*Problem description*
In the records that follow, find the line with "if again then resetTo s r' else s"; from there, retype every line exactly through the line with "def warmEscalate (s", which also belongs to the answer.

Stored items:
-- ==== Sys2Proof/Machine/Reset.lean ====
section
/-! DEFINITION. Reset episodes, the reset of each reach, pins, clocks and release (R444 to R453). -/

namespace Sys2Proof.Machine

/- ### What each reach keeps (R444, R443, R452) -/

/-- Registers a cold reset keeps: the always-on domain's (R443, R473). -/
def coldKeeps (a : Nat) : Bool :=
  a == 0x40100000 || a == 0x40100004 || a == 0x40100008 || (decide (0x41E01000 ≤ a) && decide (a < 0x41E02000)) || a == 0x41E02000

/-- Registers a warm reset keeps besides: two-hand groups 4 and 5, the safety island's, the clock sets outside its reach, the Bell line's
fixed delays and the DDR block's (R429, R443, R444, R69, R372). -/
def warmKeeps (a : Nat) : Bool :=
  coldKeeps a || a == 0x40100010 || a == 0x40100014 || (decide (0x41E00000 ≤ a) && decide (a < 0x41F00000)) ||
    (decide (0x40202000 ≤ a) && decide (a < 0x40203000)) || a == 0x40280004 || a == 0x40500004 || a == 0x40500008 || a == 0x4050000C ||
    (decide (0x41500000 ≤ a) && decide (a < 0x41600000)) || a == 0x41680000

def keepRegs (s : State) (f : Nat → Bool) : List (Nat × Word) := s.regs.filter (fun p => f p.1)

/-- What lies in the flash, the fuses, the eMMC and the key buffer outlives every reset (R466, R480, R494, R499, R507). -/
def keptStart (s : State) (cold : Bool) : Start :=
  { journal := s.start.journal, aonCopy := s.start.aonCopy, slotA := s.start.slotA, slotB := s.start.slotB, minVer := s.start.minVer,
    banked := s.start.banked && !cold }

/-- The retirements that a reset interrupts or keeps from starting are applied by the next start (R354; log 161). -/
def openRetirements (s : State) : List Nat := s.anv.due ++ (match s.anv.copyOf with | some c => [c.2.1] | none => [])

def keptSpr (s : State) : Spr :=
  { heatHours := s.spr.heatHours, wearFences := s.spr.wearFences, wearRetired := s.spr.wearRetired,
    wearBanks := (openRetirements s).foldl insertNew s.spr.wearBanks,
    records := s.spr.records, wearSeq := s.spr.wearSeq, wearValid := s.spr.wearValid }

/-- FAULT_N released, BELL_OUT without a pulse, the boundary scan as after a reset; levels held as R452 gives. -/
def heldPins (s : State) (safe : Bool) (ddrReset : Bool) : Pins :=
  { planLive := s.pins.planLive, safeState := safe, faultN := false, faultHeld := s.pins.faultHeld, ddrResetN := ddrReset, extest := s.pins.extest, ir := s.pins.ir }

/-- Every domain but the always-on one returns to its reset state, the vehicle time counter with them (R444, R443, R75). -/
def coldState (s : State) : State :=
  let s' : State :=
    { regs := keepRegs s coldKeeps, aonTime := s.aonTime, flt := { first := s.flt.first }, rst := s.rst, start := keptStart s true, spr := keptSpr s,
      sec := keptSec s, pins := heldPins s true false, resp := s.resp, free := s.free, pending := s.pending }
  setF (setF (setF s' FLT_STATUS_RING_WR 16) FLT_STATUS_SAFE 0) FLT_STATUS_SERVICE 0

/-- DDR contents, their TAGs and the version table stay through a warm reset (R362, R366). -/
def ddrMem (m : Mem) : Mem :=
  { cells := m.cells.filter (fun c => decide (ddrBase ≤ c.1)), errs := m.errs.filter (fun c => decide (ddrBase ≤ c.1)), tags := m.tags }

/-- Channels a pending subsystem reset overlaps are content-lost (R366). -/
def warmDdr (s : State) : Ddr :=
  { ver := s.ddr.ver, sweepVer := s.ddr.sweepVer, mapBefore := getF s DDR_MAP_ACTIVE, invalid := s.ddr.invalid || !s.start.swept,
    contentLost := bitList 6 (getF s RST_SUB_CTRL_DDR), refreshes := s.ddr.refreshes }

/-- The domains of warm reach return to their reset state (R444, R429, R452, R437). -/
def warmState (s : State) : State :=
  let flt : Flt := { s.flt with warmPending := false, coldPending := false, warmCauses := 0, coldCauses := 0, serviceIrq := false }
  let pln : Pln := { sent := s.pln.sent, canTx0 := s.pln.canTx0, canTx1 := s.pln.canTx1, eth := s.pln.eth, cfg := s.pln.cfg, seq := s.pln.seq,
                     stroke := s.pln.stroke }
  let s' : State :=
    { regs := keepRegs s warmKeeps, mem := ddrMem s.mem, aonTime := s.aonTime, bell := { targetFixed := s.bell.targetFixed }, pln := pln,
      ddr := warmDdr s, flt := flt, rst := s.rst, start := keptStart s false, spr := keptSpr s,
      sec := keptSec s, pins := heldPins s s.pins.safeState true, resp := s.resp, free := s.free, pending := s.pending }
  let s' := (bitList 6 (getF s DDR_MAP_ACTIVE)).foldl (fun s c => setF s (DDR_CH_STATUS_SELF_REFRESH c) 1) s'
  setF (setF (setF (setF s' UBF_NODE_CFG_EXP 0) BEL_CFG_MANAGER (getF s BEL_CFG_MANAGER)) FLT_STATUS_SAFE 0) FLT_STATUS_SERVICE 0

def resetTo (s : State) (reach : Nat) : State := if reach = 4 then coldState s else warmState s

/- ### Episodes (R445) -/

/-- More than WARM_LIMIT warm episodes within WARM_WIN, this one counted (R472, R473). -/
def warmExcess (s : State) : Bool :=
  let lim := getF s RST_POLICY_WARM_LIMIT
  let recent := s.rst.warmTimes.filter (fun t => decide (s.aonTime ≤ t + getF s RST_POLICY_WARM_WIN * 1000000000))
  decide (0 < lim ∧ lim < recent.length + 1)

/-- A source of reach 3 or 4 counts as asserted: it begins an episode, joins one, raises its reach, or restarts its release. -/
def assertSource (s : State) (cause reach : Nat) : State :=
  let new := s.rst.reach = 0
  let r' := max s.rst.reach reach
  let s := if new ∧ r' = 3 then { s with rst := { s.rst with warmTimes := s.rst.warmTimes ++ [s.aonTime], warmAt := s.aonTime } } else s
  let again := new ∨ s.rst.released ∨ s.rst.reach < r'
  let rst : Rst := { s.rst with reach := r', causes := setBits (if new then 0 else s.rst.causes) cause 1 1, released := false,
                                counted := if new then 0 else s.rst.counted }
  let s := { s with rst := rst }
  if again then resetTo s r' else s

/-- The warm escalation; past WARM_LIMIT it becomes cold and writes RST 0x004 (R472). -/
def warmEscalate (s : State) (cause : Nat) : State :=
  if warmExcess s then assertSource (sendFault s 0x01 0x004 7 0) cause 4 else assertSource s cause 3

def holdSource (s : State) (cause : Nat) : State := { s with rst := { s.rst with held := insertNew s.rst.held cause } }
def freeSource (s : State) (cause : Nat) : State := { s with rst := { s.rst with held := s.rst.held.filter (· != cause) } }

/-- Pin 0 is COLD_RST_N (cause bit 4, reach 4), pin 1 WARM_RST_N (cause bit 8, reach 3). -/
def pinCause (pin : Nat) : Nat := if pin = 0 then 4 else 8

/-- RESET_PIN_ASSERT (R446): the low level has lasted 28 cycles. -/
def execResetPinAssert (pin : Nat) (s : State) : Ans :=
  if 2 ≤ pin ∨ !s.rst.pwrGood ∨ s.rst.held.contains (pinCause pin) then .next s
  else
    let s := if pin = 1 ∧ s.rst.reach = 0 ∧ warmExcess s then sendFault s 0x01 0x004 7 0 else s
    .next (assertSource (holdSource s (pinCause pin)) (pinCause pin) (if pin = 0 then 4 else 3))

/-- The boundary scan ends with the hold (R509). -/
def endScan (s : State) : State := { s with pins := { s.pins with extest := false } }

/-- RESET_PIN_RELEASE (R446): the pin reads high; a pulse that ended before it counted is ignored. -/
def execResetPinRelease (pin : Nat) (s : State) : Ans :=
  if 2 ≤ pin ∨ !s.rst.pwrGood then .next s
  else if s.rst.held.contains (pinCause pin) then .next (freeSource (if pin = 0 then endScan s else s) (pinCause pin))
  else .next (sendFault (bump s (if pin = 0 then RST_PIN_SHORT_COLD else RST_PIN_SHORT_WARM) 1) 0x01 0x001 0 pin)

/-- PWR_GOOD_FALL (R447): every domain, the always-on one included; the key is erased (R494). -/
def execPwrGoodFall (s : State) : Ans :=
  let rst : Rst := { held := [3], reach := 4, causes := 8, pwrGood := false }
  let s' := coldState s
  .next { s' with regs := [], time := 0, flt := {}, rst := rst, start := { s'.start with aonCopy := [] }, sec := { s'.sec with keyPresent := false, secret := [] } }

/-- PWR_GOOD_RISE (R447): released after 250 cycles; the log and the counts are clear and a cold episode has begun. -/
def execPwrGoodRise (s : State) : Ans :=
  if s.rst.pwrGood then .next s
  else .next { (endScan s) with regs := [], flt := {}, rst := { held := s.rst.held.filter (· != 3), reach := 4, causes := 8, pwrGood := true } }

/- ### Release and clocks (R445, R448 to R451) -/

/-- An episode is counted once, under the reach it has. -/
def countEpisode (s : State) : State :=
  let r := s.rst.reach
  if s.rst.counted = r then s
  else
    let s := if s.rst.counted = 3 then setF s RST_EPISODES_WARM (getF s RST_EPISODES_WARM - 1) else s
    let s := bump s (if r = 4 then RST_EPISODES_COLD else RST_EPISODES_WARM) 1
    { s with rst := { s.rst with counted := r } }

/-- Content-lost channels show after release (R366, R370). -/
def showLost (s : State) : State :=
  s.ddr.contentLost.foldl (fun s c => sendFault (setF s (DDR_CH_STATUS_CONTENT_LOST c) 1) 0x15 0x006 0 (c * 2)) s

/-- The straps are latched at the release of a cold reset: `UBF.NODE_CFG`, and MANAGER of `BEL.CFG` (R20, R76, R374). -/
def latchStraps (s : State) (role node : Nat) : State :=
  setF (setF (setF s UBF_NODE_CFG_ROLE role) UBF_NODE_CFG_NODE_ID node) BEL_CFG_MANAGER (b2n (role % 4 == 1))

/-- A new `DBG.NONCE` at a reset release (R511; log 2). -/
def newNonce (s : State) : State :=
  let r := fresh s
  setF r.2 DBG_NONCE (Config.freeValue r.1)

/-- RELEASE_BEGIN (R445, R448, R456): every source is released; a cold release latches the straps (R374); a new
`DBG.NONCE` (R511). -/
def execReleaseBegin (roleStrap nodeStrap : Nat) (s : State) : Ans :=
  if s.rst.reach = 0 ∨ s.rst.released ∨ s.rst.held ≠ [] ∨ !s.rst.pwrGood then .next s
  else
    let s := countEpisode { s with rst := { s.rst with released := true } }
    let s := newNonce (setF (setF s RST_CAUSE s.rst.causes) RST_CAUSE_REACH s.rst.reach)
    if s.rst.reach = 4 then .next (latchStraps s roleStrap nodeStrap)
    else .next (showLost (setF s RST_START_WARM 1))

/-- The domains an episode releases (R444, R448). -/
def reachDomains (reach : Nat) : List Nat := if reach = 4 then [1, 2, 3, 4, 5, 6, 7, 8] else [1, 3, 4, 5, 6, 7, 8]

def domainDone (s : State) (d : Nat) : Bool := flag s (CLK_D_STATUS_QUALIFIED d) || flag s (CLK_D_STATUS_FAILED d)

/-- The release sequence ends when every domain of the reach is released or failed (R445). -/
def endEpisode (s : State) : State :=
  if s.rst.released ∧ (reachDomains s.rst.reach).all (domainDone s) then { s with rst := { s.rst with reach := 0, released := false } } else s

/-- The boot ROMs run once their domains are released: PHASE 1 and the PUF key (R454, R494). -/
def bootRuns (s : State) : State :=
  if flag s (CLK_D_STATUS_QUALIFIED 1) ∧ flag s (CLK_D_STATUS_QUALIFIED 2) ∧ getF s RST_START_PHASE = 0 then
    { setF s RST_START_PHASE 1 with sec := { s.sec with keyPresent := true, secret := if s.sec.keyPresent then s.sec.secret else Config.pufSecret } }
  else s

/-- The engine and the application-core domains qualified after the commits (R454). -/
def phase5 (s : State) : State :=
  if getF s RST_START_PHASE = 4 ∧ flag s (CLK_D_STATUS_QUALIFIED 3) ∧ flag s (CLK_D_STATUS_QUALIFIED 4) then setF s RST_START_PHASE 5 else s

/-- DOMAIN_QUALIFIED (R449); in service, a domain back within ±2 % leaves OUT_TOL (R474). -/
def execDomainQualified (domain khz : Nat) (s : State) : Ans :=
  if domain = 0 ∨ 9 ≤ domain then .next s
  else if flag s (CLK_D_STATUS_QUALIFIED domain) then .next (setF (setF s (CLK_D_FREQ domain) khz) (CLK_D_STATUS_OUT_TOL domain) 0)
  else if !s.rst.released ∨ flag s (CLK_D_STATUS_FAILED domain) then .next s
  else
    let s := setF (setF (setF s (CLK_D_STATUS_LOCKED domain) 1) (CLK_D_STATUS_QUALIFIED domain) 1) (CLK_D_FREQ domain) khz
    .next (endEpisode (phase5 (bootRuns (setF s CLK_REF_PRESENT 1))))

/-- CLOCK_FAIL_RETRY (R450): the cold release again, with the straps as they are. -/
def execClockFailRetry (s : State) : Ans :=
  if !s.start.retryDue then .next s
  else
    let t := coldState s
    .next (latchStraps (newNonce { t with rst := { t.rst with reach := 4, released := true } }) (role s) (nodeId s))

/-- CLOCK_OUT_OF_TOL (R451). -/
def execClockOutOfTol (domain khz : Nat) (s : State) : Ans :=
  if domain = 0 ∨ 9 ≤ domain ∨ !flag s (CLK_D_STATUS_QUALIFIED domain) then .next s
  else
    let s := setF s (CLK_D_FREQ domain) khz
    if flag s (CLK_D_STATUS_OUT_TOL domain) then .next s
    else
      let s := bump (setF s (CLK_D_STATUS_OUT_TOL domain) 1) (CLK_D_OOT domain) 1
      .next (if domain ≤ 2 then sendFault s 0x02 0x002 7 domain else sendFault s 0x02 0x001 6 domain)

/-- REFCLK_LOST (R451). -/
def execRefclkLost (s : State) : Ans := .next (sendFault (setF (setF s CLK_REF_PRESENT 0) CLK_REF_LOST_SEEN 1) 0x02 0x003 7 0)

/-- COLD_ESCALATE (R434): the cold reset of a COLD reaction; after a failed start its cause shows START_FAIL (R444). -/
def execColdEscalate (s : State) : Ans :=
  if !s.flt.coldPending then .next s
  else
    let c := s.flt.coldCauses
    .next (assertSource s (if bit c 7 && !bit c 6 then 7 else 6) 4)

end Sys2Proof.Machine
end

*Answer section*
  if again then resetTo s r' else s

/-- The warm escalation; past WARM_LIMIT it becomes cold and writes RST 0x004 (R472). -/
def warmEscalate (s : State) (cause : Nat) : State :=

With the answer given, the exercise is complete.